Re: Insane Question
From: | Tristan <kesuari@...> |
Date: | Sunday, January 26, 2003, 14:37 |
Sarah Marie Parker-Allen wrote:
>Why does "ceiling" rhyme with "feeling"? I find myself confused by "ing" as
>an ending (gah, there it is again); why do so many words end with it and is
>there a catalogue of the various ways that they're allowed to?
>
It's basically the present participle- and gerund-former and a
nominaliser, I do believe. It generally fixes itself onto verbs, though
one can't *ceil, 'tis true. (If you don't know what these terms mean,
take a look through
<http://www.sil.org/linguistics/GlossaryOfLinguisticTerms/Index.htm>.)
>It's bad enough that
>"hesitation" and "imagination" rhyme (and I don't know the grammatical term
>for that kind of word, either -- all the "ations" out there, I mean), but
>"ing" is the thing that's bugging me at the moment.
>
-ion is another nominaliser, this time from Latin. -atus was the Latin
past-participle suffix (like English -ed or sometimes -(e)n), and for
some reason, when verbs were borrowed from Latin, we tended to take an
anglicised form of the past participle as our root. It's just the suffix
that gets added...
>unless you go ahead and make every word constructed in the same
>way as the "ings" and "ations" are [so they'll all rhyme regardless of the
>root word or the particular sound]
>
I beg to differ: 'killing' and 'throwing' don't rhyme. 'Stealing' and
'feeling' only rhyme by grace of the root. (The same does not apply to
-ations though.)
>Meanwhile, I'm going to try and find a place that will list all the "lys"
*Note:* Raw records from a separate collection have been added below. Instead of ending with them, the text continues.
/-- Each case of `Obligations.PartitionCommands` has a state and operands. -/
theorem witness_partitionCommands :
    (∃ (f : Func) (p : Nat) (vf : Nat) (s : State), PartOpen s f ∧ p < 64 ∧ vf < 128 ∧ pstate s p = 0 ∧ 0 < vf ∧ (vf ≤ rd s Page.hif
    F.hif_NUM_VFS) ∧ ptnOfVf s vf = none) ∧
    (∃ (f : Func) (p : Nat) (vf : Nat) (s : State), PartOpen s f ∧ p < 64 ∧ vf < 128 ∧ pstate s p ≠ 0) ∧
    (∃ (f : Func) (p : Nat) (vf : Nat) (s : State), PartOpen s f ∧ p < 64 ∧ vf < 128 ∧ pstate s p = 0 ∧ (vf = 0 ∨ rd s Page.hif
    F.hif_NUM_VFS < vf ∨ (ptnOfVf s vf).isSome = true)) ∧
    (∃ (f : Func) (p : Nat) (s : State) (s1 : State), PartOpen s f ∧ p < 64 ∧ (s1 = asked s p (rd s Page.hif F.hif_PART_VF)) ∧ pstate s p
    ≠ 1) ∧
    (∃ (f : Func) (p : Nat) (s : State) (s1 : State), PartOpen s f ∧ p < 64 ∧ (s1 = asked s p (rd s Page.hif F.hif_PART_VF)) ∧ pstate s p
    = 1 ∧ destroyBlocked s1 p = true) ∧
    (∃ (f : Func) (p : Nat) (s : State) (s1 : State), PartOpen s f ∧ p < 64 ∧ (s1 = asked s p (rd s Page.hif F.hif_PART_VF)) ∧ pstate s p
    = 1 ∧ destroyBlocked s1 p = false) ∧
    (∃ (f : Func) (p : Nat) (s : State) (s1 : State) (it : HostItem), PartOpen s f ∧ p < 64 ∧ (s1 = asked s p (rd s Page.hif
    F.hif_PART_VF)) ∧ pstate s p = 1 ∧ (ptn s p).items = [it] ∧ it.journal = true ∧ it.lb = LbSt.accepted ∧ it.status = none ∧ it.confirm
    = false) ∧
    (∃ (f : Func) (p : Nat) (s : State) (s1 : State), PartOpen s f ∧ p < 64 ∧ (s1 = asked s p (rd s Page.hif F.hif_PART_VF)) ∧ pstate s p
    = 1 ∧ (∀ it ∈ (ptn s p).items, it.journal = false)) ∧
    (∃ (p : Nat) (s : State), p < 64 ∧ s.stage ≠ Stage.tripped ∧ pstate s p = 2 ∧ wiped s p = true) ∧
    (∃ (p : Nat) (s : State), p < 64 ∧ s.stage ≠ Stage.tripped ∧ (pstate s p ≠ 2 ∨ wiped s p = false)) ∧
    (∃ (vf : Nat) (p : Nat) (s : State), 1 ≤ vf ∧ vf ≤ 64 ∧ s.stage ≠ Stage.tripped ∧ ptnOfVf s vf = some p) ∧
    (∃ (vf : Nat) (s : State), 1 ≤ vf ∧ vf ≤ 64 ∧ s.stage ≠ Stage.tripped ∧ ptnOfVf s vf = none) ∧
    (∃ (p : Nat) (k : Nat) (n : Nat) (s : State) (m : Migration) (x : Tile), p < 64 ∧ k < 16 ∧ n < 1024 ∧ s.stage ≠ Stage.tripped ∧ migOf
    s p n = some m ∧ m.srcTier = 3 ∧ m.dstUnit.isSome = true ∧ tileOf s p n = some x ∧ quiesced s Page.tir = false) ∧
    (∃ (p : Nat) (k : Nat) (n : Nat) (s : State), p < 64 ∧ k < 16 ∧ n < 1024 ∧ s.stage ≠ Stage.tripped ∧ migOf s p n = none) ∧
    (∃ (p : Nat) (k : Nat) (n : Nat) (s : State), p < 64 ∧ k < 16 ∧ n < 1024 ∧ s.stage ≠ Stage.tripped ∧ mayFetch s p k = true) ∧
    (∃ (p : Nat) (k : Nat) (n : Nat) (s : State), p < 64 ∧ k < 16 ∧ n < 1024 ∧ s.stage ≠ Stage.tripped ∧ mayFetch s p k = false) ∧
    (∃ (p : Nat) (k : Nat) (n : Nat) (s : State) (h : SqHeld), p < 64 ∧ k < 16 ∧ n < 1024 ∧ s.stage ≠ Stage.tripped ∧ (sqAt s p k).held =
    some h ∧ h.pid.isSome = true ∧ h.copied = false ∧ entryInline h.bytes = false ∧ (busOf s p).isSome = true) ∧
    (∃ (p : Nat) (k : Nat) (n : Nat) (s : State), p < 64 ∧ k < 16 ∧ n < 1024 ∧ s.stage ≠ Stage.tripped ∧ (∀ it ∈ (ptn s p).items,
    it.confirm = false)) ∧
    (∃ (p : Nat) (k : Nat) (n : Nat) (s : State), p < 64 ∧ k < 16 ∧ n < 1024 ∧ s.stage ≠ Stage.tripped ∧ (ptn s p).recovering = false) ∧
    (∃ (p : Nat) (k : Nat) (n : Nat) (s : State) (it : HostItem), p < 64 ∧ k < 16 ∧ n < 1024 ∧ s.stage ≠ Stage.tripped ∧ (ptn s
    p).recovering = true ∧ (ptn s p).mirrorDue = false ∧ (List.find? (fun it => it.redo && decide (it.seq = n)) (ptn s p).items = some it)
    ∧ it.lb = LbSt.accepted ∧ it.stake = none ∧ (busOf s p).isSome = true) ∧
    (∃ (p : Nat) (k : Nat) (n : Nat) (s : State) (it : MovItem), p < 64 ∧ k < 16 ∧ n < 1024 ∧ s.stage ≠ Stage.tripped ∧ (List.find? (fun
    it => readsHost it || readsSpilled s (ownerOf s (Page.mov n)) it) (mov s n).items = some it)) ∧
    (∃ (p : Nat) (k : Nat) (n : Nat) (s : State), p < 64 ∧ k < 16 ∧ n < 1024 ∧ s.stage ≠ Stage.tripped ∧ (List.find? (fun it => readsHost
    it || readsSpilled s (ownerOf s (Page.mov n)) it) (mov s n).items = none)) :=
  ⟨⟨.pf, 63, 64, wr rdy .hif F.hif_NUM_VFS 64, by decide +kernel⟩,
   ⟨.pf, 63, 127, part rdy 63, by decide +kernel⟩,
   ⟨.pf, 0, 65, wr rdy .hif F.hif_NUM_VFS 64, by decide +kernel⟩,
   ⟨.pf, 0, rdy, asked rdy 0 0, by decide +kernel⟩,
   ⟨.pf, 0, { part rdy 0 with plat := { Plat.reset with images := [(0, 1)], committed := [(0, true)] } }, asked
    ({ part rdy 0 with plat := { Plat.reset with images := [(0, 1)], committed := [(0, true)] } }) 0 0, by decide +kernel⟩,
   ⟨.pf, 63, part rdy 63, asked (part rdy 63) 63 0, by decide +kernel⟩,
   ⟨.pf, 63, hostI ({ hi0 with journal := true }), asked (hostI ({ hi0 with journal := true })) 63 0, { hi0 with journal := true },
    by decide +kernel⟩,
   ⟨.pf, 63, hostI hi0, asked (hostI hi0) 63 0, by decide +kernel⟩,
   ⟨63, wr rdy (.ptn 63) F.ptn_PSTATE 2, by decide +kernel⟩,
   ⟨63, rdy, by decide +kernel⟩,
   ⟨64, 63, hostH (hd 1 (some 5)), by decide +kernel⟩,
   ⟨1, rdy, by decide +kernel⟩,
   ⟨0, 0, 5,
    { tiled (act1 (part rdy 0) .tir) 5 ({ newTile 3 0 with migrating := true }) with migs := [{ ptn := 0, tile := 5, srcTier := 3, srcUnit := 0, dstTier := 2, dstUnit := some 3, committed := false, pin := false, queued := false, after := none }] },
    { ptn := 0, tile := 5, srcTier := 3, srcUnit := 0, dstTier := 2, dstUnit := some 3, committed := false, pin := false, queued := false, after := none },
    { newTile 3 0 with migrating := true }, by decide +kernel⟩,
   ⟨63, 15, 1023, host, by decide +kernel⟩,
   ⟨63, 15, 1023, host, by decide +kernel⟩,
   ⟨0, 0, 0, rdy, by decide +kernel⟩,
   ⟨63, 15, 0, hostH (hd 1 (some 5)), hd 1 (some 5), by decide +kernel⟩,
   ⟨63, 0, 0, hostI hi0, by decide +kernel⟩,
   ⟨63, 0, 0, hostI hi0, by decide +kernel⟩,
   ⟨63, 15, 1023, setPtn host 63
    { ptn host 63 with recovering := true, items := [{ hi0 with redo := true, seq := 1023, journal := true }] },
    { hi0 with redo := true, seq := 1023, journal := true }, by decide +kernel⟩,
   ⟨0, 0, 1023, movs rdy 1023 (mit { desc0 with sx := true } (.running 0)), (mit { desc0 with sx := true } (.running 0)),
    by decide +kernel⟩,
   ⟨63, 15, 1023, host, by decide +kernel⟩⟩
>out there (or rather, ways that words are allowed to end with them, and the
>rules to accompany them). That should be easy, I'm pretty sure it's just an
>adverb thing.
>
Yep, basically. Most good-natured adjectives will form an adverb by
addition of the -ly suffix. A couple of evil ones, like 'good', refuse
to. And while a lot of words ending in -ly are adverbs formed from
good-natured adjectives, some especially evil words, like 'family', are
out to confuse us... (I knew families never were a good idea...)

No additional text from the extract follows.